@[simp] theorem modFx_fx (f : Fx → Fx) (s : State) : (modFx f s).task.fx = f s.task.fx := rfl
@[simp] theorem modFx_mem_keeps (f : Fx → Fx) (s : State) : (modFx f s).mem = s.mem := rfl
@[simp] theorem modFx_spad_keeps (f : Fx → Fx) (s : State) : (modFx f s).spad = s.spad := rfl
@[simp] theorem modFx_firm_keeps (f : Fx → Fx) (s : State) : (modFx f s).firm = s.firm := rfl
@[simp] theorem modFx_turn_keeps (f : Fx → Fx) (s : State) : (modFx f s).turn = s.turn := rfl
@[simp] theorem modFx_now_keeps (f : Fx → Fx) (s : State) : (modFx f s).now = s.now := rfl
@[simp] theorem modFx_checkq_keeps (f : Fx → Fx) (s : State) : (modFx f s).checkq = s.checkq := rfl
@[simp] theorem modFx_side_keeps (f : Fx → Fx) (s : State) : (modFx f s).side = s.side := rfl
@[simp] theorem modFx_spadBad_keeps (f : Fx → Fx) (s : State) : (modFx f s).spadBad = s.spadBad := rfl
@[simp] theorem modFx_memBad_keeps (f : Fx → Fx) (s : State) : (modFx f s).memBad = s.memBad := rfl
@[simp] theorem modFx_task_e_keeps (f : Fx → Fx) (s : State) : (modFx f s).task.e = s.task.e := rfl
@[simp] theorem modFx_task_w_keeps (f : Fx → Fx) (s : State) : (modFx f s).task.w = s.task.w := rfl
@[simp] theorem modFx_task_queues_keeps (f : Fx → Fx) (s : State) : (modFx f s).task.queues = s.task.queues := rfl
@[simp] theorem modFx_task_tokens_keeps (f : Fx → Fx) (s : State) : (modFx f s).task.tokens = s.task.tokens := rfl
@[simp] theorem modFx_task_furrows_keeps (f : Fx → Fx) (s : State) : (modFx f s).task.furrows = s.task.furrows := rfl
@[simp] theorem modFx_task_mx_keeps (f : Fx → Fx) (s : State) : (modFx f s).task.mx = s.task.mx := rfl
@[simp] theorem modFx_task_mc_keeps (f : Fx → Fx) (s : State) : (modFx f s).task.mc = s.task.mc := rfl
@[simp] theorem modFx_task_cp_keeps (f : Fx → Fx) (s : State) : (modFx f s).task.cp = s.task.cp := rfl
@[simp] theorem modFx_task_brackets_keeps (f : Fx → Fx) (s : State) : (modFx f s).task.brackets = s.task.brackets := rfl
@[simp] theorem modFx_task_k_keeps (f : Fx → Fx) (s : State) : (modFx f s).task.k = s.task.k := rfl
@[simp] theorem modFx_task_l_keeps (f : Fx → Fx) (s : State) : (modFx f s).task.l = s.task.l := rfl
@[simp] theorem modFx_task_c_keeps (f : Fx → Fx) (s : State) : (modFx f s).task.c = s.task.c := rfl
@[simp] theorem modFx_task_s_keeps (f : Fx → Fx) (s : State) : (modFx f s).task.s = s.task.s := rfl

PROBLEM DESCRIPTION -> Faithfully reproduce all of the material.

SOLUTION TO THE EXERCISE ->
@[simp] theorem modFx_fx (f : Fx → Fx) (s : State) : (modFx f s).task.fx = f s.task.fx := rfl
@[simp] theorem modFx_mem_keeps (f : Fx → Fx) (s : State) : (modFx f s).mem = s.mem := rfl
@[simp] theorem modFx_spad_keeps (f : Fx → Fx) (s : State) : (modFx f s).spad = s.spad := rfl
@[simp] theorem modFx_firm_keeps (f : Fx → Fx) (s : State) : (modFx f s).firm = s.firm := rfl
@[simp] theorem modFx_turn_keeps (f : Fx → Fx) (s : State) : (modFx f s).turn = s.turn := rfl
@[simp] theorem modFx_now_keeps (f : Fx → Fx) (s : State) : (modFx f s).now = s.now := rfl
@[simp] theorem modFx_checkq_keeps (f : Fx → Fx) (s : State) : (modFx f s).checkq = s.checkq := rfl
@[simp] theorem modFx_side_keeps (f : Fx → Fx) (s : State) : (modFx f s).side = s.side := rfl
@[simp] theorem modFx_spadBad_keeps (f : Fx → Fx) (s : State) : (modFx f s).spadBad = s.spadBad := rfl
@[simp] theorem modFx_memBad_keeps (f : Fx → Fx) (s : State) : (modFx f s).memBad = s.memBad := rfl
@[simp] theorem modFx_task_e_keeps (f : Fx → Fx) (s : State) : (modFx f s).task.e = s.task.e := rfl
@[simp] theorem modFx_task_w_keeps (f : Fx → Fx) (s : State) : (modFx f s).task.w = s.task.w := rfl
@[simp] theorem modFx_task_queues_keeps (f : Fx → Fx) (s : State) : (modFx f s).task.queues = s.task.queues := rfl
@[simp] theorem modFx_task_tokens_keeps (f : Fx → Fx) (s : State) : (modFx f s).task.tokens = s.task.tokens := rfl
@[simp] theorem modFx_task_furrows_keeps (f : Fx → Fx) (s : State) : (modFx f s).task.furrows = s.task.furrows := rfl
@[simp] theorem modFx_task_mx_keeps (f : Fx → Fx) (s : State) : (modFx f s).task.mx = s.task.mx := rfl
@[simp] theorem modFx_task_mc_keeps (f : Fx → Fx) (s : State) : (modFx f s).task.mc = s.task.mc := rfl
@[simp] theorem modFx_task_cp_keeps (f : Fx → Fx) (s : State) : (modFx f s).task.cp = s.task.cp := rfl
@[simp] theorem modFx_task_brackets_keeps (f : Fx → Fx) (s : State) : (modFx f s).task.brackets = s.task.brackets := rfl
@[simp] theorem modFx_task_k_keeps (f : Fx → Fx) (s : State) : (modFx f s).task.k = s.task.k := rfl
@[simp] theorem modFx_task_l_keeps (f : Fx → Fx) (s : State) : (modFx f s).task.l = s.task.l := rfl
@[simp] theorem modFx_task_c_keeps (f : Fx → Fx) (s : State) : (modFx f s).task.c = s.task.c := rfl
@[simp] theorem modFx_task_s_keeps (f : Fx → Fx) (s : State) : (modFx f s).task.s = s.task.s := rfl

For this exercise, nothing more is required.